Moneylife Foundation’s Insurance Helpline has helped three persons to get refunds of Reliance Life Insurance policy premium as the product was fraudulently sold by enticing the customer with a fake “interest-free loan” of 10 times the premium from Reliance Capital. The latest case was of Shailendra Dheer (name changed) who had paid Rs30,000 premium to AB Capital with hope of getting Rs3 lakh “interest-free loan”.
 

With Moneylife Foundation’s intervention, Mr Dheer immediately got a call from head–customer care of Reliance Life who helped to get refund of Rs30,000 within two days. The fourth case has just been reported to AB Capital wherein the customer paid Rs20,000 premium for lure of Rs2 lakh loan. Customers even get a fake loan reference number to make it look authentic. The waiting period for the fake loan is ‘forever’.
 

Read - Is Reliance Life’s corporate agent AB Capital involved in fraudulent “interest-free loan” offers?
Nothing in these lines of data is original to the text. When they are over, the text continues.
-- ==== Sys2Proof/Certificates/Slice0/Obligations.lean ====
section
/-! DEFINITION. The statements for the provers. Each docstring names the rule of spec/ that it formalises. A premise
`s.probe = none` says that no row is run by itself (log 7), so that the step is one of the spec's. -/

open Sys2Proof Sys2Proof.Machine Sys2Proof.Safety

/-! ## Encodings and selection -/

/-- The seven header words of R96 to R102 (R71), as spec/opcode_table.json numbers them, decode to their messages. -/
def Obligations.HeaderWordsDecodeToTheirMessages : Prop :=
  decodeTableWord 24 0xE0005 = some .msgProgramStart ∧ decodeTableWord 24 0x60008 = some .msgWriteFrame ∧
    decodeTableWord 24 0x60004 = some .msgLastFrameMark ∧ decodeTableWord 24 0xE0008 = some .msgCrcChallenge ∧
    decodeTableWord 24 0x60003 = some .msgCrcOk ∧ decodeTableWord 24 0x60007 = some .msgCrcFail ∧
    decodeTableWord 24 0x60002 = some .msgProgramEnd

/-- R71: decoding the encoded header of a message gives the message, whatever follows. -/
def Obligations.DecodingAnEncodedMessageGivesItBack : Prop :=
  ∀ (i : Instr) (bytes rest : List Byte), encode i = some bytes → decodeHeader (bytes ++ rest) = .instr i rest

/-- R71, R106: no other bytes decode. What decodes to a message is exactly that message's header word. -/
def Obligations.OnlyEncodedMessagesDecode : Prop :=
  ∀ (i : Instr) (bytes rest : List Byte), decodeHeader bytes = .instr i rest →
    ∃ h, encode i = some h ∧ bytes = h ++ rest

/-- R70, R71: what a message's row emits has that message's header word; the one other thing it can do is the abort
entry of R195. -/
def Obligations.EmittedOperationHasTheHeaderOfItsMessage : Prop :=
  ∀ (i : Instr) (s t : State), encodeHeader i ≠ none → exec i s = .next t →
    (∃ op, t = { s with trace := s.trace ++ [op] } ∧ opHeader op = encodeHeader i) ∨ t = abortedFrom s .outOfRange

/-- R150: a rule is selected for an event exactly when the event is the rule's own and the state enables it. -/
def Obligations.RuleSelectedExactlyWhenEnabled : Prop :=
  ∀ (st : ProtoState) (c : Bool) (e : Event) (i : Instr),
    selectRule st c e = some i ↔ eventOf i = some e ∧ ruleEnabled i st c

/-- R72, R103, R104: the state selects the response format, only a blocked state does, and the response row does what
the rule that accepts it does. That the row has an effect of its own is the model's choice (log 16). -/
def Obligations.ResponseRowsActAsTheRulesThatAcceptThem : Prop :=
  ∀ (s : State) (r : List Byte),
    (selectResponse s.state r = none ↔ ¬ blocked s.state) ∧
    ∀ i, selectResponse s.state r = some i →
      ∃ j t, selectRule s.state s.cancelReq (.rsp r) = some j ∧ exec i s = .next t ∧ exec j s = .next t ∧
        (s.state = .erasing → i = .rspStartStatus r ∧ t =
          match r with
          | [] => abortedFrom s .malformedResponse
          | status :: _ =>
            if status = 0x22#8 then abortedFrom s .eraseFailed
            else { s with
              committedFrameIndex := 0
              frameInPage := 0
              crcAccumulator := 0x0000#16
              state := .transferring }) ∧
        (s.state = .awaitingPageCrc → i = .rspCrcAck r ∧ t =
          match decodeCrcAck s.params.byteDecode r with
          | none => abortedFrom s .malformedResponse
          | some devCrc =>
            { s with state := if devCrc = s.crcAccumulator then .pageAccepted else .pageRejected })

/-! ## Steps -/

/-- R8, R150: a step takes the oldest event, or the block's own turn when none is left, and is the meaning of the
rule selected for it. -/
def Obligations.StepRunsTheSelectedRule : Prop :=
  (∀ (s : State) (e : Event) (rest : List Event) (i : Instr), s.probe = none → s.inputs = e :: rest →
    selectRule s.state s.cancelReq e = some i → wellFormed s.params i = true →
    step s = exec i { s with inputs := rest }) ∧
  (∀ (s : State) (i : Instr), s.probe = none → s.inputs = [] → selectInternal s.state s.cancelReq = some i →
    step s = exec i s)

/-- A row run by itself (the model's own, log 7): a step reads the probe's bytes and is the meaning of the instruction
they decode to; `withFetchWord` puts a word of the opcode table there. -/
def Obligations.StepRunsTheDecodedRow : Prop :=
  (∀ (s : State) (bytes rest : List Byte) (i : Instr), s.probe = some (.word bytes) →
    decodeHeader bytes = .instr i rest → wellFormed s.params i = true → step s = exec i { s with probe := none }) ∧
  (∀ (s : State) (i : Instr), s.probe = some (.op i) → wellFormed s.params i = true →
    step s = exec i { s with probe := none }) ∧
  (∀ (s : State) (nbits w : Nat) (i : Instr), decodeTableWord nbits w = some i → wellFormed s.params i = true →
    step (s.withFetchWord nbits w) = exec i { s with probe := none })

/-- R150, R176, R205: a step stops with a fault exactly when nothing is delivered and the block has no step of its own;
the fault says whether the block waits for a command, is blocked, or is at the end of its run. The faults' names and
that such a state has no step are the model's reading (log 11). -/
def Obligations.StepFaultsExactlyWhenNothingCanMove : Prop :=
  ∀ (s : State) (f : Fault), step s = .fault f ↔
    s.probe = none ∧ s.inputs = [] ∧
      ((s.state = .idle ∧ f = .awaitingCommand) ∨ (blocked s.state ∧ f = .awaitingResult) ∨
        (terminal s.state ∧ f = .runOver))

/-- R81: a transport result where no request is outstanding is no move of the environment: the step is refused, and so
is every rule and response row that would consume one. -/
def Obligations.ResultWithoutARequestIsRefused : Prop :=
  (∀ (s : State) (e : Event) (rest : List Event), s.probe = none → s.inputs = e :: rest →
    (e = .tmo ∨ ∃ r, e = .rsp r) → ¬ blocked s.state → step s = .refused .noRequestOutstanding) ∧
  (∀ (s : State) (r : List Byte) (i : Instr), i = .eraseResp r ∨ i = .eraseTmo ∨ i = .rspStartStatus r →
    s.state ≠ .erasing → exec i s = .refused .noRequestOutstanding) ∧
  (∀ (s : State) (r : List Byte) (i : Instr), i = .crcResp r ∨ i = .crcTmo ∨ i = .rspCrcAck r →
    s.state ≠ .awaitingPageCrc → exec i s = .refused .noRequestOutstanding)

/-- R150: the block's own turn in a state without a step of its own changes nothing but the turn (the model's choice,
log 11), and a rule run by itself where it is not enabled is refused (log 15). -/
def Obligations.DisabledRulesDoNothing : Prop :=
  (∀ (s : State) (rest : List Event), s.probe = none → s.inputs = .internal :: rest →
    selectInternal s.state s.cancelReq = none → step s = .next { s with inputs := rest }) ∧
  (∀ (s : State) (len : Nat) (i : Instr),
    i = .startBusy len ∨ i = .frame ∨ i = .frameCancel ∨ i = .pageAccept ∨ i = .pageReject ∨ i = .complete →
    ¬ ruleEnabled i s.state s.cancelReq → exec i s = .refused .notEnabled)

/-- R72, U14, R151: an event whose operand cannot be constructed is refused (the model's choice, log 14). -/
def Obligations.IllFormedEventIsRefused : Prop :=
  (∀ (s : State) (r : List Byte) (rest : List Event), s.probe = none → s.inputs = .rsp r :: rest →
    8 < r.length → blocked s.state → step s = .refused .illFormed) ∧
  (∀ (s : State) (len : Nat) (rest : List Event), s.probe = none → s.inputs = .start len :: rest →
    2 ^ s.params.addrW ≤ len → step s = .refused .illFormed)

/-! ## The messages -/

/-- R86: the marker messages, each with `rep(v, n)`. That a message run by itself emits and changes nothing else is the
model's choice (log 17). -/
def Obligations.MarkerMessagesCarryTheirRepeatedByte : Prop :=
  ∀ s : State,
    exec .msgProgramStart s = .next { s with trace := s.trace ++
      [.request .update .programStart s.params.startTimeout (List.replicate (3 + s.params.startExtra.val) 0x05#8)
        .update] } ∧
    exec .msgLastFrameMark s = .next { s with trace := s.trace ++
      [.send .update .lastFrame [0x04#8, 0x04#8, 0x04#8, 0x04#8]] } ∧
    exec .msgCrcOk s = .next { s with trace := s.trace ++
      [.send .update .crcSucceeded (List.replicate (3 + s.params.okExtra.val) 0x03#8)] } ∧
    exec .msgCrcFail s = .next { s with trace := s.trace ++
      [.send .update .crcFailed (List.replicate (3 + s.params.failExtra.val) 0x07#8)] } ∧
    exec .msgProgramEnd s = .next { s with trace := s.trace ++
      [.send .update .loadNewProgram (List.replicate (3 + s.params.endExtra.val) 0xCC#8)] }

/-- R85: MSG.WRITE_FRAME and MSG.CRC_CHALLENGE carry the current frame, unchanged; run by themselves they change nothing
else (the model's choice, log 17). -/
def Obligations.FrameMessagesCarryTheCurrentFrame : Prop :=
  ∀ (s : State) (f : Frame), frameThere s (s.committedFrameIndex + s.frameInPage.val) f →
    exec .msgWriteFrame s = .next { s with trace := s.trace ++ [.send .update .writeToFlash (frameBytes f)] } ∧
    exec .msgCrcChallenge s = .next { s with trace := s.trace ++
      [.request .update .writeToFlash s.params.crcTimeout (frameBytes f) .crcAck] }

/-- R135, R195, R200: where the frame's eight bytes are not all inside `image_len`, FRAME_AT and the messages that carry
a frame take the abort entry with `OutOfRange` and do nothing else. That they do so when run by themselves is the
model's choice (log 18). -/
def Obligations.FrameOutsideTheImageAborts : Prop :=
  (∀ (s : State) (index : Nat), s.imageLen < 8 * index + 8 →
    exec (.frameAt index) s = .next (abortedFrom s .outOfRange)) ∧
  (∀ (s : State) (i : Instr), s.imageLen < 8 * (s.committedFrameIndex + s.frameInPage.val) + 8 →
    (i = .msgWriteFrame ∨ i = .msgCrcChallenge) → exec i s = .next (abortedFrom s .outOfRange))

/-- R50, R224: where the host loaded no byte at an offset of the frame, inside `image_len`, the rows that read it are
refused (the model's choice, log 10). -/
def Obligations.FrameNotLoadedIsRefused : Prop :=
  (∀ (s : State) (index : Nat), 8 * index + 8 ≤ s.imageLen → Memory.slice s.image (8 * index) 8 = none →
    exec (.frameAt index) s = .refused .imageByteAbsent) ∧
  (∀ (s : State) (i : Instr), 8 * (s.committedFrameIndex + s.frameInPage.val) + 8 ≤ s.imageLen →
    Memory.slice s.image (8 * (s.committedFrameIndex + s.frameInPage.val)) 8 = none →
    (i = .msgWriteFrame ∨ i = .msgCrcChallenge ∨ (i = .frame ∧ s.state = .transferring ∧ s.cancelReq = false)) →
    exec i s = .refused .imageByteAbsent)

/-! ## The CRC engine -/

/-- R110, R111, R113, R114, R115: what the engine's operations do. The pure ones answer and write no register; CRC.CLEAR
writes zero to the accumulator and nothing else. The field that shows the answer is the model's own (log 6). -/
def Obligations.CrcOperationsFollowTheirAlgorithms : Prop :=
  ∀ s : State,
    (∀ acc : Crc, acc.getLsbD 15 = true →
      exec (.crcBitstep acc) s = .next { s with opResult := .crc ((acc <<< 1) ^^^ 0x1021#16) }) ∧
    (∀ acc : Crc, acc.getLsbD 15 = false → exec (.crcBitstep acc) s = .next { s with opResult := .crc (acc <<< 1) }) ∧
    (∀ (acc : Crc) (byte : Byte), exec (.crcUpdate acc byte) s =
      .next { s with opResult := .crc (crcBitstep^[8] (acc ^^^ (byte.setWidth 16 <<< 8))) }) ∧
    (∀ (acc : Crc) (f : Frame), exec (.crcFold8 acc f) s =
      .next { s with opResult := .crc (crcUpdate (crcUpdate (crcUpdate (crcUpdate (crcUpdate (crcUpdate (crcUpdate
        (crcUpdate acc f.b0) f.b1) f.b2) f.b3) f.b4) f.b5) f.b6) f.b7) }) ∧
    (∀ acc : Crc, exec (.crcSeq acc []) s = .next { s with opResult := .crc acc }) ∧
    (∀ (acc : Crc) (bytes : List Byte) (b : Byte), exec (.crcSeq acc (bytes ++ [b])) s =
      .next { s with opResult := .crc (crcUpdate (crcSeq acc bytes) b) }) ∧
    exec .crcClear s = .next { s with crcAccumulator := 0x0000#16 }

/-- R115: the accumulator can be handed back after any byte and the computation resumed. -/
def Obligations.CrcResumesAfterAnyByte : Prop :=
  ∀ (acc v w : Crc) (xs ys : List Byte) (s : State),
    exec (.crcSeq acc xs) s = .next { s with opResult := .crc v } →
    exec (.crcSeq v ys) s = .next { s with opResult := .crc w } →
    exec (.crcSeq acc (xs ++ ys)) s = .next { s with opResult := .crc w }

/-- R112: masking once after eight shifts of an unbounded integer gives the same 16 bits as a 16-bit register. -/
def Obligations.MaskingOnceEqualsMaskingEveryShift : Prop :=
  ∀ (acc : Crc) (byte : Byte), (crcUpdate acc byte).toNat = crcUpdateMaskedOnce acc.toNat byte.toNat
Will Reliance or the regulators initiate action?
 

In the previous two cases, Prashant Gupte (name changed) got a refund of Rs2 lakh and Dr Sujay Verma (name changed) got a refund of his premium of Rs60,000.  Mr Gupte had taken a personal loan of Rs2 lakh to pay the premium. Clearly, these are cases of outright cheating ought to make the regulator sit up, but until they do, people are getting trapped into taking a loan to buy high premium insurance plans of trivial value with the lure of an “interest-free” loan of 10 times the premium. Dr Verma was running pillar to post for six months to get the refund without any success, but within two hours of our taking up his case with the company, Reliance Life promised to make amends.
 

Read Reliance Life refunds Rs60,000 in a suspicious transaction: Another Moneylife success
 

We had stated in our previous article without mincing any words, “Will the Insurance Regulatory and Development Authority (IRDA) act quickly to cancel AB Capital’s license before it cheats more people?”AB Capital, a corporate agent of Reliance Life has written to Moneylife Foundation probably after facing the heat of its name entangled in the three cases that were resolved.
 

AB Capital’s email states that “We would like to bring to your attention that AB Capital is committed to protecting its customers' interests and ensure customer delight. We are therefore taking these reported incidents very seriously. As a result, based on our internal vigilance, we plan to lodge FIRs against the perpetrators and terminate their employment. We have strengthened our pre-login verification calling wherein each and every customer is called for verification and confirmations.”
 

AB Capital asks Moneylife readers to bring any such incidence of spurious selling to their notice by writing to them at [email protected] . Please drop a line to Moneylife Foundation Insurance Helpline [email protected] so that we are kept in the loop and can ensure justice to the hapless consumer. AB Capital’s email ends with “We would also like to caution your readers to not let greed get the better of them and not fall prey to any such lucrative and bogus offers.” If only such bogus offers were never made by those associated with AB Capital, the problem would not have arose.
 

AB Capital should evaluate at all the policies sold by them instead of waiting for policyholders to make complaints. Reliance Life has also a lot to answer even if it did not directly make such fraudulent offers. IRDA can surely get the menace to stop, in case, it acts. Reliance Life and IRDA—are you listening?
 

Read:

Is Reliance offering 10-year interest-free loan for buying insurance?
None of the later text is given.